Le film s’ouvre sur un rêve. Des chiens courent dans la ville, à la recherche d’un homme. L’homme connaît leur nombre : trente-six. Comme les trente-six chiens qu’il a tué lorsqu’il était soldat au Liban. Il convoque son ami, Ari Folman, au milieu de la nuit dans un bar, pour lui raconter ce rêve. Ari Folman, lui, n’a aucun souvenir de cette guerre. Si ce n’est une scène, étrange, irréelle, où trois soldats, dont lui-même, sortent de l’eau dans une nuit jaune, face à Beyrouth. Séquence obsédante d’un souvenir que la culpabilité s’est chargée de rendre méconnaissable. C’est le point de départ du film : un mystère, un inconnaissable pourtant connu, qui se répètera trois fois.
Le film joue sur deux niveaux passionnants - d’un côté l’autobiographie, de l’autre le documentaire. Les deux se mêlent habilement. Du massacre de Sabra et Chatila, rares sont les images d’archive. Parmi les témoins, peu veulent parler à visage découvert. Grâce à l’animation, Folman reconstitue le passé tel qu’il lui est possible de s’en souvenir, ou tel qu’il lui est décrit, et obtient la parole d’anciens soldats, d’amis, d’un journaliste…

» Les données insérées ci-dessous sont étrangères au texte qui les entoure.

-- ==== Sys2Proof/Machine/Radio.lean ====
section
/-! DEFINITION. The radio coordinator: frames, joining, receptions, downlinks, dormancy, and the master serial commands
that a script takes up (spec/12_radio_coordinator.md, spec/11_master_serial.md). -/

namespace Sys2Proof.Machine

open Sys2Proof

/-! Tags. -/

/-- The pair of an address 1 to 128. -/
def pairOf (a : Nat) : Nat := a - 1

/-- Fields of a pair (spec/12_radio_coordinator.md R475). -/
def State.tagState (s : State) (i : Nat) : Nat := s.g F.RC_TAG_STATE (2 * i)
def State.tagTenant (s : State) (i : Nat) : Nat := s.g F.RC_TAG_TENANT (2 * i)

/-- A JOINED tag (spec/12_radio_coordinator.md R447). -/
def State.tagJoined (s : State) (a : Nat) : Bool := decide (1 ≤ a ∧ a ≤ 128) && s.tagState (pairOf a) == 3

/-- The key slot of a tag (spec/12_radio_coordinator.md R444). -/
def State.tagSlot (s : State) (i : Nat) : Nat := 4 * s.tagTenant i + s.g F.RC_TAG_TKEY (2 * i)

/-- The nonce of a SEC frame (spec/12_radio_coordinator.md R444). -/
def State.tagNonce (s : State) (i fc ftype : Nat) (down : Bool) : List Byte :=
  ofNatBytes (Aes.beBytes 8 (s.g F.RC_TAG_EUI (2 * i)) ++ Aes.beBytes 4 fc ++ [b2n down * 128 + ftype % 8])

/-! Frames. -/

/-- The six header bytes (spec/12_radio_coordinator.md R443, Table RC-4). -/
def State.rcHeader (s : State) (ftype : Nat) (sec ackreq pend : Bool) (seq dst src : Nat) : List Nat :=
  let net := s.g F.RC_CFG_NET_ID 0
  [ftype * 32 + b2n sec * 16 + b2n ackreq * 8 + b2n pend * 4, seq % 256, net / 256, net % 256, dst, src]

/-- PEND of a frame to a tag: its PENDING flag or a queued request (spec/12_radio_coordinator.md R450). -/
def State.rcPend (s : State) (a : Nat) : Bool :=
  s.b F.RC_TAG_PENDING (2 * pairOf a) || s.rc.order.any (fun q => s.g F.RC_TXQ_DST q == a)

/-- The beacon (spec/12_radio_coordinator.md R443, R460, Table RC-5). -/
def State.rcBeacon (s : State) : List Nat :=
  let dorm := s.b F.RC_CFG_FOLLOW_LINE 0 && s.ln.commit.isSome
  s.rcHeader 0 false false false s.rc.bcnSeq.toNat 0xFF 0 ++ Aes.beBytes 4 s.rc.slot.toNat ++ Aes.beBytes 4 s.rc.seed.toNat
    ++ [s.g F.RC_CFG_SLOT_EXP 0, s.g F.RC_CFG_BCN_EXP 0, s.rcHops.length, b2n (s.rcBit 3) + 2 * b2n (s.rcBit 1) + 4 * b2n dorm]
    ++ Aes.beBytes 2 (s.rc.sfdOfs % 65536)

/-- A frame is sent: loaded, the transmitter keyed at `start` (spec/12_radio_coordinator.md R435, R441, R450). -/
def State.rcSend (s : State) (bytes : List Nat) (kind tenant entry start : Nat) : State :=
  (s.modRc (fun x => { x with
    loaded := some { bytes := ofNatBytes bytes, kind := kind, tenant := tenant, entry := entry },
    txAt := start, txEst := s.rcEst bytes.length })).rcPlan [3, 2]

/-- A device frame: sent when the budgets allow it, else counted in SKIPS (spec/12_radio_coordinator.md R458). -/
def State.rcSendDevice (s : State) (bytes : List Nat) (start : Nat) : Bool × State :=
  match s.rcBudget s.rc.hopEnt (s.rcEst bytes.length) none with
  | some _ => (false, s.bump F.RC_CFG_SKIPS 1)
  | none => (true, s.rcSend bytes 0 0 0 start)

/-! Requests. -/

/-- Submitter of a request. -/
def State.rcOwner (s : State) (q : Nat) : Nat := vget s.rc.owner q

/-- Bytes of a request's frame on air (spec/12_radio_coordinator.md R443). -/
def State.rcReqLen (s : State) (q : Nat) : Nat := 6 + s.g F.RC_TXQ_BYTES q + (if s.b F.RC_TXQ_SEC q then 12 else 0)

/-- A request ends with one DONE record (spec/12_radio_coordinator.md R454). -/
def State.rcEnd (s : State) (q : Nat) (o : Oc) (wait : Nat) : State :=
  let t := if bitOf s.rc.toOwner q then 0 else s.rcOwner q
  let s := s.modRc (fun x => { x with
    order := x.order.filter (· != q), granted := if x.granted = some q then none else x.granted,
    filled := if x.granted = some q then 0 else x.filled, ackWait := if x.ackWait = some q then none else x.ackWait,
    callDue := x.callDue.filter (· != q), callSent := x.callSent.filter (· != q), toOwner := x.toOwner &&& (255 ^^^ 2 ^ q) })
  (s.ps 0x35 q [(F.RC_TXQ_STATE, 4), (F.RC_TXQ_OUTCOME, o.code), (F.RC_TXQ_AHEAD, 0), (F.RC_TXQ_WAIT, wait)]).raiseDone
    .radio t (s.g F.RC_TXQ_TAG q) o (q + 1)

/-- A request waits, runs or is locked. -/
def State.rcLive (s : State) (q : Nat) : Bool := s.g F.RC_TXQ_STATE q != 0 && s.g F.RC_TXQ_STATE q != 4
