-- ==== Sys2Proof/Machine/Claims.lean ====
section
/-! DEFINITION. Claims of resources by tenants, their release and revocation (spec/03_units_events.md R99 to R101, R105,
spec/17_pins_electrical.md R624, R625). -/

namespace Sys2Proof.Machine

open Sys2Proof

/-- A resource a tenant may claim (spec/03_units_events.md R99, Table UE-6). -/
def mayClaim (t r : Nat) : Bool :=
  claimExists r && (t == 0 || decide (0x10 ≤ r ∧ r ≤ 0x1F) || decide (0x28 ≤ r ∧ r ≤ 0x2F))

/-- A legal function of a general-purpose pin (spec/17_pins_electrical.md R624, Table PE-2). -/
def gpLegal (f : Nat) : Bool :=
  let kind := f / 32
  let arg := f % 16
  kind == 1 || ((kind == 2 || kind == 5) && arg == 0) || (kind == 3 && (arg == 1 || arg == 2))
    || (kind == 4 && decide (arg ≤ 1))

/-- The governor forbids a resource (spec/16_power_start_sinter.md R593, Table PW-6). -/
def State.forbidsRes (s : State) (r : Nat) : Bool :=
  (decide (0x28 ≤ r ∧ r ≤ 0x2F) && decide (1 ≤ s.pw.steps)) || (r == 0x20 && decide (4 ≤ s.pw.steps))

/-- The governor revokes a claim: the resource is free, and CLAIM_REVOKED, a common record, goes to its holder's view
alone, the owner's for a unit (spec/03_units_events.md R90, R91, R101; notes/assumptions/38.md). -/
def State.revoke (s : State) (r : Nat) : State :=
  if s.claimed r then
    let h := s.g F.CLAIMS_HOLDER r
    let t := s.g F.CLAIMS_TENANT r
    (s.freeClaim r).raise .arb { common := true, tenant := t, sev := 2, code := 0x04, arg := h * 65536 + Src.gov.code * 256 + r, ref := 0 }
  else s

/-- The holder of a resource is another tenant than `t`. -/
def State.heldByOther (s : State) (t r : Nat) : Bool :=
  s.claimed r && s.g F.CLAIMS_HOLDER r == 0x0E && s.g F.CLAIMS_TENANT r != t

/-- The outcome of CLAIM (spec/03_units_events.md R100, Table UE-7a, spec/17_pins_electrical.md R624,
spec/11_master_serial.md R410). -/
def State.claimJudge (s : State) (t r f : Nat) : Oc :=
  judge [
    (!mayClaim t r || s.heldByOther t r, .notAvailable),
    (decide (r < 8) && !gpLegal f, .param),
    (decide (8 ≤ r ∧ r < 12) && s.msDecoded, .stateMismatch),
    (s.forbidsRes r, .power), (s.claimed r, .resourceHeld)]

/-- The outcome of RELEASE (spec/03_units_events.md R100, Table UE-7a). -/
def State.releaseJudge (s : State) (t r : Nat) : Oc :=
  judge [
    (!mayClaim t r || !s.claimed r || s.heldByOther t r, .notAvailable),
    (!s.tenantHolds t r, .resourceHeld)]

/-- A tenant takes a free resource; FUNC is kept for the general-purpose pins (spec/03_units_events.md R110). -/
def State.hostClaim (s : State) (t r f : Nat) : State :=
  s.ps 0x02 r [(F.CLAIMS_HELD, 1), (F.CLAIMS_HOLDER, 0x0E), (F.CLAIMS_TENANT, t), (F.CLAIMS_FUNC, if r < 8 then f else 0)]

/-- CLAIM_CMD in the name of a tenant, with CLAIM_STAT (spec/03_units_events.md R100, R109). -/
def State.claimCmd (s : State) (t op : Nat) : Oc × State :=
  let x := vget s.tsel t
  let r := x.claimSel.toNat % 64
  let f := x.claimSel.toNat / 256
  let o : Oc := if op = 1 then s.claimJudge t r f else if op = 2 then s.releaseJudge t r else .param
  let holder := if o = .resourceHeld then s.g F.CLAIMS_HOLDER r else 0
  let s := if o = .ok then (if op = 1 then s.hostClaim t r f else s.freeClaim r) else s
  (o, { s with tsel := vmod s.tsel t (fun (y : TenantSel) => { y with claimStat := BitVec.ofNat 16 (holder * 256 + o.code) }) })

/-- A disabled tenant's claims are released without a record (spec/03_units_events.md R101). -/
def State.claimsDisable (s : State) (t : Nat) : State :=
  (List.range 64).foldl (fun s r => if s.tenantHolds t r then s.freeClaim r else s) s

end Sys2Proof.Machine
end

La mer semble être le cœur graphique du film. Masse obscure aux mouvements incontrôlables, à la fois dangereuse et plaisante, elle évoque l’oubli. L’oubli par l’engloutissement. Réfugiés dans la grande Histoire, les souvenirs personnels peinent à se distinguer. Et pourtant, c’est bien dans cet abandon de l’individu au profit du collectif, que la culpabilité se loge. Le coupable est celui qui ne veut pas se souvenir. Aussi cette scène répétée trois fois est-elle un avertissement : sortir de l’eau, rendosser les habits de guerre, et voir dans la ville les foules de femmes en pleurs. Cesser de faire le mort, et voir la douleur en face.
Comment représenter l’irreprésentable ? C’était la question que posait Claude Lanzmann dans Shoah, et à laquelle Ari Folman apporte une réponse autre, tout aussi convaincante. Le premier revenait sur les lieux de l’Holocauste et donnait la parole aux survivants, le second livre un réel transformé par l’imaginaire, sans poétisation du massacre. Dans les deux cas, il s’agit d’une enquête. Mais Shoah recherchait les traces du passé, tandis que Valse avec Bachir s’interroge sur les raisons de la modification de la mémoire. Le film effectue alors plusieurs allers-retours entre le présent documentaire, le passé historique, et même un passé plus lointain, justement lié à l’Holocauste. Circonvolutions d’un récit composé de séquences qui, chacune, rend un peu plus réel (ou réalise) l’horreur vécue.
Et l’impression qu’on a, en regardant Valse avec Bachir, c’est de se trouver face à un film auquel le réalisateur a été contraint. Un film de survie, essentiel et fulgurant.